theorem resetChannel_ends (s : State) (c : ChanId) (h : s.armingOk c) :
    EndsArmings (fun x => { Channel.disarm x with loss := false }) [c] s (resetChannel s c) :=
  (disarmChannel_ends s c h).setChan (g := fun x => { x with loss := false })

/-! ### Freeing without a record (R89) -/

/-- The slots of l that are RESERVED for channel c. -/
def State.reservedIn (s : State) (l : List SlotId) (c : ChanId) : Nat :=
  l.countP fun i => decide ((s.slot i).state = .reserved) && decide ((s.slot i).channel = c)

/-- The slots of l in OPEN, BOUNCED or CLOSING that channel c owns. -/
def State.watchingIn (s : State) (l : List SlotId) (c : ChanId) : Nat :=
  l.countP fun i => (s.slot i).isWatching && decide ((s.slot i).channel = c)

/-- The channel after r cancelled armings and d discarded slots. -/
def Channel.freed (next : RunState) (r d : Nat) (x : Channel) : Channel :=
  { x with
    run := if r = 0 then x.run else next
    stats :=
      { x.stats with
        collisions := x.stats.collisions + BitVec.ofNat 32 r
        discarded := x.stats.discarded + BitVec.ofNat 32 d } }

/-- t is s with the slots of l that the channels in scope own freed without a record. -/
structure FreesSlots (scope : ChanId → Bool) (next : RunState) (l : List SlotId) (s t : State) : Prop where
  rest : t = { s with slots := t.slots, closeQueue := t.closeQueue, chans := t.chans, dev := t.dev }
  slot : ∀ i, t.slot i = if i ∈ l ∧ scope (s.slot i).channel = true ∧ (s.slot i).state ≠ .free then Slot.cleared
    else s.slot i
  closeQueue : t.closeQueue =
    s.closeQueue.filter fun i => !(decide (i ∈ l) && scope (s.slot i).channel && (s.slot i).isWatching)
  chan : ∀ c, t.chan c =
    if scope c then (s.chan c).freed next (s.reservedIn l c) (s.watchingIn l c) else s.chan c
  dev : t.dev =
    { s.dev with
      purged := s.dev.purged +
        BitVec.ofNat 32 (l.countP fun i => scope (s.slot i).channel && (s.slot i).isWatching) }

theorem Channel.freed_zero (next : RunState) (x : Channel) : x.freed next 0 0 = x := by
  simp [Channel.freed]

theorem Channel.freed_freed (next : RunState) (r d r' d' : Nat) (x : Channel) :
    (x.freed next r d).freed next r' d' = x.freed next (r + r') (d + d') := by
  by_cases hr : r = 0 <;> by_cases hr' : r' = 0 <;> simp [Channel.freed, hr, hr', BitVec.add_assoc, BitVec.ofNat_add]

theorem cancelAt_frees {scope : ChanId → Bool} (next : RunState) {s : State} {i : SlotId}
    (hsc : scope (s.slot i).channel = true) (hr : (s.slot i).state = .reserved) :
    FreesSlots scope next [i] s (cancelAt (s.slot i).channel i next s) where
  rest := rfl
  slot j := by
    rw [cancelAt_slot]
    by_cases hj : j = i
    · subst hj
      simp [hsc, hr]
    · simp [hj]
  closeQueue := by
    have hw : (s.slot i).isWatching = false := by simp [Slot.isWatching, Slot.isLive, hr]
    refine (List.filter_eq_self.mpr fun j hj => ?_).symm
    by_cases hji : j = i
    · subst hji
      simp [hw]
    · simp [hji]
  chan c := by
    have hw : (s.slot i).isWatching = false := by simp [Slot.isWatching, Slot.isLive, hr]
    rw [cancelAt_chan]
    by_cases hc : c = (s.slot i).channel
    · subst hc
      simp [hsc, Channel.freed, State.reservedIn, State.watchingIn, hr, hw]
    · have hc' : (s.slot i).channel ≠ c := fun e => hc e.symm
      simp [hc, hc', State.reservedIn, State.watchingIn, Channel.freed_zero]
  dev := by
    have hw : (s.slot i).isWatching = false := by simp [Slot.isWatching, Slot.isLive, hr]
    simp [cancelAt, collide, hw]

theorem discardSlot_frees {scope : ChanId → Bool} (next : RunState) {s : State} {i : SlotId}
    (hsc : scope (s.slot i).channel = true) (hw : (s.slot i).isWatching = true) :
    FreesSlots scope next [i] s (discardSlot i s) where
  rest := rfl
  slot j := by
    have hf := ((s.slot i).isWatching_iff.mp hw).1
    simp only [discardSlot, State.setCloseQueue_slot, State.setDev_slot, State.modStats_slot, State.slot_setSlot]
    by_cases hj : j = i
    · subst hj
      simp [hsc, hf]
    · simp [hj]
  closeQueue := by
    show s.closeQueue.filter (fun j => decide (j ≠ i)) = _
    refine List.filter_congr fun j hj => ?_
    by_cases hji : j = i
    · subst hji
      simp [hsc, hw]
    · simp [hji]
  chan c := by
    have hr : (s.slot i).state ≠ .reserved := ((s.slot i).isWatching_iff.mp hw).2
    simp only [discardSlot, State.setCloseQueue_chan, State.setDev_chan, State.chan_modStats, State.setSlot_chan]
    by_cases hc : c = (s.slot i).channel
    · subst hc
      simp [hsc, Channel.freed, State.reservedIn, State.watchingIn, hr, hw]
    · have hc' : (s.slot i).channel ≠ c := fun e => hc e.symm
      simp [hc, hc', State.reservedIn, State.watchingIn, Channel.freed_zero]
  dev := by
    simp [discardSlot, hsc, hw]

/-- A slot that is FREE or outside the scope is passed over. -/
theorem FreesSlots.skip {scope : ChanId → Bool} (next : RunState) {s : State} {i : SlotId}
    (h : scope (s.slot i).channel = false ∨ (s.slot i).state = .free) : FreesSlots scope next [i] s s := by
  have hw : (scope (s.slot i).channel && (s.slot i).isWatching) = false := by
    rcases h with h | h <;> simp [h, Slot.isWatching, Slot.isLive]
  refine ⟨rfl, fun j => ?_, ?_, fun c => ?_, ?_⟩
  · rw [if_neg]
    rintro ⟨hj, hsc, hf⟩
    rw [List.mem_singleton] at hj
    subst hj
    rcases h with h | h
    · rw [h] at hsc
      cases hsc
    · exact hf h
  · refine (List.filter_eq_self.mpr fun j hj => ?_).symm
    by_cases hji : j = i
    · subst hji
      simp [hw]
    · simp [hji]
  · split_ifs with hc
    · have hnone : (s.slot i).channel = c → (s.slot i).state = .free := by
        rintro rfl
        rcases h with h | h
        · rw [h] at hc
          cases hc
        · exact h
      have hres : s.reservedIn [i] c = 0 := by
        simp only [State.reservedIn, List.countP_eq_zero, List.mem_singleton, forall_eq, Bool.and_eq_true, decide_eq_true_eq]
        rintro ⟨hr, hi⟩
        rw [hnone hi] at hr
        cases hr
      have hwat : s.watchingIn [i] c = 0 := by
        simp only [State.watchingIn, List.countP_eq_zero, List.mem_singleton, forall_eq, Bool.and_eq_true, decide_eq_true_eq]
        rintro ⟨hr, hi⟩
        exact ((s.slot i).isWatching_iff.mp hr).1 (hnone hi)
      rw [hres, hwat, Channel.freed_zero]
    · rfl
  · simp [hw]

theorem freeVisit_frees (scope : ChanId → Bool) (next : RunState) (s : State) (i : SlotId) :
    FreesSlots scope next [i] s (freeVisit scope next s i) := by
  unfold freeVisit
  dsimp only
  split_ifs with hsc
  · cases hx : (s.slot i).state with
    | free => exact FreesSlots.skip next (.inr hx)
    | reserved => exact cancelAt_frees next hsc hx
    | opened => exact discardSlot_frees next hsc (by simp [Slot.isWatching_iff, hx])
    | bounced => exact discardSlot_frees next hsc (by simp [Slot.isWatching_iff, hx])
    | closing => exact discardSlot_frees next hsc (by simp [Slot.isWatching_iff, hx])
  · exact FreesSlots.skip next (.inl (by simpa using hsc))

/-- One more slot. -/
theorem FreesSlots.snoc {scope : ChanId → Bool} {next : RunState} {l : List SlotId} {s t u : State} {i : SlotId}
    (h1 : FreesSlots scope next l s t) (h2 : FreesSlots scope next [i] t u) (hi : i ∉ l) :
    FreesSlots scope next (l ++ [i]) s u := by
  have hsame : t.slot i = s.slot i := by
    rw [h1.slot i, if_neg fun h => hi h.1]
  refine ⟨?_, fun j => ?_, ?_, fun c => ?_, ?_⟩
  · rw [h2.rest, h1.rest]
  · rw [h2.slot j]
    by_cases hj : j = i
    · subst hj
      simp [hsame, hi]
    · rw [if_neg (by simp [hj]), h1.slot j]
      simp [hj]
  · rw [h2.closeQueue, h1.closeQueue, List.filter_filter]
    refine List.filter_congr fun j hj => ?_
    by_cases hji : j = i
    · subst hji
      simp [hsame, hi]
    · simp [hji]
  · rw [h2.chan c, h1.chan c]
    split_ifs with hc
    · rw [Channel.freed_freed]
      have hres : t.reservedIn [i] c = s.reservedIn [i] c := by simp [State.reservedIn, hsame]
      have hwat : t.watchingIn [i] c = s.watchingIn [i] c := by simp [State.watchingIn, hsame]
      rw [hres, hwat]
      simp only [State.reservedIn, State.watchingIn, List.countP_append]
    · rfl
  · rw [h2.dev, h1.dev]
    simp [hsame, List.countP_append, BitVec.ofNat_add, BitVec.add_assoc]

theorem freeVisits_frees (scope : ChanId → Bool) (next : RunState) (s : State) (l : List SlotId) (hl : l.Nodup) :
    FreesSlots scope next l s (l.foldl (freeVisit scope next) s) := by
  induction l using List.reverseRecOn with
  | nil =>
    refine ⟨rfl, fun i => by simp, ?_, fun c => ?_, ?_⟩
    · simp
    · simp [State.reservedIn, State.watchingIn, Channel.freed_zero]
    · simp
  | append_singleton l i ih =>
    rw [List.nodup_append] at hl
    obtain ⟨hnodup, -, hne⟩ := hl
    rw [List.foldl_append]
    exact (ih hnodup).snoc (freeVisit_frees scope next _ i) fun hm => hne i hm i (List.mem_singleton_self i) rfl

theorem freeSlots_frees (scope : ChanId → Bool) (next : RunState) (s : State) :
    FreesSlots scope next slotIds s (freeSlots scope next s) :=
  freeVisits_frees scope next s slotIds (by decide)

/-! ### Counts over all slots -/

theorem State.watchingIn_slotIds (s : State) (c : ChanId) : s.watchingIn slotIds c = s.watching c := rfl

/-- The slots RESERVED for a channel: one while it is ARMED, else none (R53). -/
theorem State.reservedIn_slotIds {s : State} {c : ChanId} (h : s.armingOk c) :
    s.reservedIn slotIds c = if (s.chan c).run = .armed then 1 else 0 := by
  obtain ⟨hiff, hone⟩ := h
  unfold State.reservedIn
  split_ifs with ha
  · obtain ⟨i, hi, hic⟩ := hiff.mp ha
    have hcount : (slotIds.countP fun j => decide ((s.slot j).state = .reserved) && decide ((s.slot j).channel = c)) =
        slotIds.count i := by
      rw [List.count_eq_countP]
      refine List.countP_congr fun j hj => ?_
      simp only [Bool.and_eq_true, decide_eq_true_eq, beq_iff_eq]
      exact ⟨fun h => hone j i h.1 h.2 hi hic, fun h => h ▸ ⟨hi, hic⟩⟩
    rw [hcount]
    exact List.count_eq_one_of_mem (by decide) (mem_slotIds i)
  · rw [List.countP_eq_zero]
    intro i hi
    simp only [Bool.and_eq_true, decide_eq_true_eq]
    exact fun h => ha (hiff.mpr ⟨i, h.1, h.2⟩)

end Sys2Proof.Machine
end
__________
What the task asks: Which lines above run from the one containing "exact ((s.slot i).isWatching_iff.mp" to the one containing "rw [h2.slot j]"? Give them again exactly, both ends included.

Response below:
        exact ((s.slot i).isWatching_iff.mp hr).1 (hnone hi)
      rw [hres, hwat, Channel.freed_zero]
    · rfl
  · simp [hw]

theorem freeVisit_frees (scope : ChanId → Bool) (next : RunState) (s : State) (i : SlotId) :
    FreesSlots scope next [i] s (freeVisit scope next s i) := by
  unfold freeVisit
  dsimp only
  split_ifs with hsc
  · cases hx : (s.slot i).state with
    | free => exact FreesSlots.skip next (.inr hx)
    | reserved => exact cancelAt_frees next hsc hx
    | opened => exact discardSlot_frees next hsc (by simp [Slot.isWatching_iff, hx])
    | bounced => exact discardSlot_frees next hsc (by simp [Slot.isWatching_iff, hx])
    | closing => exact discardSlot_frees next hsc (by simp [Slot.isWatching_iff, hx])
  · exact FreesSlots.skip next (.inl (by simpa using hsc))

/-- One more slot. -/
theorem FreesSlots.snoc {scope : ChanId → Bool} {next : RunState} {l : List SlotId} {s t u : State} {i : SlotId}
    (h1 : FreesSlots scope next l s t) (h2 : FreesSlots scope next [i] t u) (hi : i ∉ l) :
    FreesSlots scope next (l ++ [i]) s u := by
  have hsame : t.slot i = s.slot i := by
    rw [h1.slot i, if_neg fun h => hi h.1]
  refine ⟨?_, fun j => ?_, ?_, fun c => ?_, ?_⟩
  · rw [h2.rest, h1.rest]
  · rw [h2.slot j]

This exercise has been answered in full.